Port was lucky enough to sample some dishes at The Conduit – sourced from small-scale farmers and fishermen predominantly within the British Isles – including lamb buns, golden beetroot and sea bass, before talking to Merlin about sustainability, experimentation and the importance of charity.

Can you tell me about some of the partners you’re working with at The Conduit?

One of our dishes has vegetables from a small farm in Devon where I grew up. This particular farmer has a project which works with kids who have been through the care system – foster care or borstal – and they re-engage and inspire them through outdoor work, teaching them about food and animal husbandry. They learn how to sustainably rear livestock and grow vegetables which are beneficial to the environment and local community.

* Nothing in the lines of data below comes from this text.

-- ==== Sys2Proof/Machine/Units.lean ====
section
/-! DEFINITION. What the host bridge shows and sends beside its registers: the configuration of the PCIe endpoint (R305), the
doorbell page as it reads (R310), the MSI-X table (R313), the words of descriptors (R307) and the units of remote sessions (R316). -/

namespace Sys2Proof.Machine

open R

/-! The endpoint (Table 13.1) -/

/-- Device ID, class code, the sizes of BAR0/1, BAR2/3 and BAR4/5, whether each is a 64-bit one and prefetchable, and the largest payload
and read request in bytes. -/
def pcieDeviceId : Nat := 0x0A07
def pcieClass : Nat := 0x118000
def pcieBarSize : List Nat := [0x1000000, 0x10000, 0x2000]
def pcieBar64 : List Bool := [true, true, true]
def pcieBarPrefetch : List Bool := [false, false, false]
def pcieMaxPayload : Nat := 512
def pcieMaxReadReq : Nat := 4096

/-- The read request size that the host has set, in bytes. -/
def pcieReadReq (s : State) : Nat := min pcieMaxReadReq (128 * 2 ^ rd s I.HBR_MRRS)

/-- Vendor and revision, as SYS identity has them. -/
def pcieVendor (s : State) : Nat := rd s SYS_VENDOR_VID
def pcieRevision (s : State) : Nat := rd s SYS_IDENT_ISSUE

/-- Capabilities of the function: the identifiers that PCI gives power management (D0 and D3hot), PCI Express and MSI-X, and, among the
extended ones, advanced error reporting (PRESUMED, log entry 117). There is no MSI and no legacy interrupt. -/
def pcieCaps : List Nat := [0x01, 0x10, 0x11]
def pcieExtCaps : List Nat := [0x0001]
def pciePowerStates : List Nat := [0, 3]
def msixVectors : Nat := 64

/-- Ordering attributes, AtomicOp completer support and Completion Timeout Ranges Supported (R325). -/
def pcieAttributes : Nat := 0
def pcieAtomicCompleter : Bool := false
def pcieCplTimeoutRanges : Nat := 0

/-! BAR2 and BAR4 -/

/-- A word of the MSI-X structure in BAR4: the table at offset 0, 16 bytes a vector, and the pending bits at 0x1000. -/
def msixWord (s : State) (o : Nat) : Nat :=
  if o < 16 * msixVectors then
    let v := o / 16
    if o % 16 / 4 = 0 then bits (rd s (I.HBR_MSIXADDR v)) 0 32
    else if o % 16 / 4 = 1 then bits (rd s (I.HBR_MSIXADDR v)) 32 32
    else if o % 16 / 4 = 2 then rd s (I.HBR_MSIXDATA v)
    else rd s (I.HBR_MSIXMASK v)
  else if 0x1000 ≤ o ∧ o < 0x1000 + msixVectors / 8 then
    (List.range 32).foldl (fun w i => w + rd s (I.HBR_MSIXPEND (8 * (o / 4 * 4 - 0x1000) + i)) * 2 ^ i) 0
  else 0

/-- A read of the host in BAR2 or BAR4 of 4 or 8 bytes: the doorbell page reads 0. -/
def barRead (s : State) (bar o size : Nat) : Nat :=
  if bar ≠ 2 then 0
  else msixWord s (o / 4 * 4) + (if size = 8 then msixWord s (o / 4 * 4 + 4) * 2 ^ 32 else 0)

/-- A pending vector that is no longer masked is raised. -/
def msixServe (v : Nat) (s : State) : State :=
  when (on s (I.HBR_MSIXPEND v) && !msixMasked s v) (fun t => t |> clr (I.HBR_MSIXPEND v) |> msixRaise v) s

/-- The same for every vector. -/
def msixServeAll (s : State) : State := (List.range msixVectors).foldl (fun t v => msixServe v t) s

/-- A word of the MSI-X table is written; the pending bits are read-only, and bits [1:0] of an address are 0. -/
def msixPut (o v : Nat) (s : State) : State :=
  let n := o / 16
  if 16 * msixVectors ≤ o then s
  else if o % 16 = 0 then wr (I.HBR_MSIXADDR n) (setBits (rd s (I.HBR_MSIXADDR n)) 0 32 (v / 4 * 4)) s
  else if o % 16 = 4 then wr (I.HBR_MSIXADDR n) (setBits (rd s (I.HBR_MSIXADDR n)) 32 32 v) s
  else if o % 16 = 8 then wr (I.HBR_MSIXDATA n) v s
  else s |> wr (I.HBR_MSIXMASK n) (v % 2) |> msixServe n

/-- A write of the host to BAR4, of 4 or 8 aligned bytes; any other has no effect (DESIGN CHOICE, log entry 117). -/
def msixWrite (o size v : Nat) (s : State) : State :=
  if !(size == 4 || size == 8) || o % size != 0 then s
  else s |> msixPut o (v % 2 ^ 32) |> when (size == 8) (msixPut (o + 4) (v / 2 ^ 32 % 2 ^ 32))

/-! Descriptors (Tables 13.2 and 13.3) -/

/-- The eight words of a command descriptor. -/
def descWords (d : Desc) : List Nat :=
  [b2n d.own * 2 ^ 31 + b2n d.ci * 2 ^ 30 + b2n d.wait * 2 ^ 29 + d.opcode % 256 * 2 ^ 16 + d.tag % 65536, d.arg0 % 2 ^ 32,
   bits d.buf 0 32, bits d.buf 32 32, d.buflen % 2 ^ 32, d.arg1 % 2 ^ 32, d.arg2 % 2 ^ 32, d.arg3 % 2 ^ 32]

/-- The command descriptor in eight words. -/
def descOf (l : List Word) : Desc :=
  let w := fun i => (l.getD i 0).toNat
  ⟨bit (w 0) 31, bit (w 0) 30, bit (w 0) 29, bits (w 0) 16 8, bits (w 0) 0 16, w 1, w 2 + w 3 * 2 ^ 32, w 4, w 5, w 6, w 7⟩

/-- The eight words of a completion descriptor, with OWN = 0. -/
def cplWords (c : Completion) : List Nat :=
  [c.opcode % 256 * 2 ^ 16 + c.ref.tag % 65536, b2n c.pwfail * 2 ^ 31 + c.fcode % 16 * 2 ^ 8 + c.status % 256,
   bits c.result 0 32, bits c.result 32 32, c.len % 2 ^ 32, c.sec % 2 ^ 32, c.ns % 2 ^ 30, 0]

/-! Units (R316) -/

/-- The header of a unit: TYPE, RING, two spare bytes, DLEN most significant byte first. -/
def unitHead (ty ring dlen : Nat) : List Byte :=
  [BitVec.ofNat 8 ty, BitVec.ofNat 8 ring, 0, 0] ++ bytesBE 4 dlen

/-- A COMPLETION unit: its descriptor and the data that the command returns. -/
def unitCompletion (c : Completion) : List Byte :=
  unitHead 2 c.ref.ring c.data.length ++ (cplWords c).flatMap (bytesLE 4) ++ c.data

/-- A NOTICE unit with an entry of the error log or an ownership notice, and a KEEPALIVE unit. -/
def unitNotice (entry : List Byte) : List Byte := unitHead 3 0 entry.length ++ entry
def unitKeepalive : List Byte := unitHead 4 0 0

end Sys2Proof.Machine
end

The byproduct of their work is genuinely the best vegetables I’ve ever eaten anywhere, so for the last four years they’ve been a source of inspiration for most of my menus.

Often strict guidelines focus creativity, is it refreshing having the producer dictate what goes on the menu?

When you limit yourself with what you can work with, you force yourself to think outside the box and cook things you wouldn’t normally cook. English produce can be repetitive, the same thing all year round. We have thoroughly unglamorous ingredients like swiss chard, kale and beetroot, but I like that challenge. When you actually produce a dish with these ingredients that’s really good it’s deeply satisfying and much more rewarding. It’s the job of a chef or a craftsman to take something quite basic and humble and use your skill to turn it into something special.

How are you building sustainability into the restaurant?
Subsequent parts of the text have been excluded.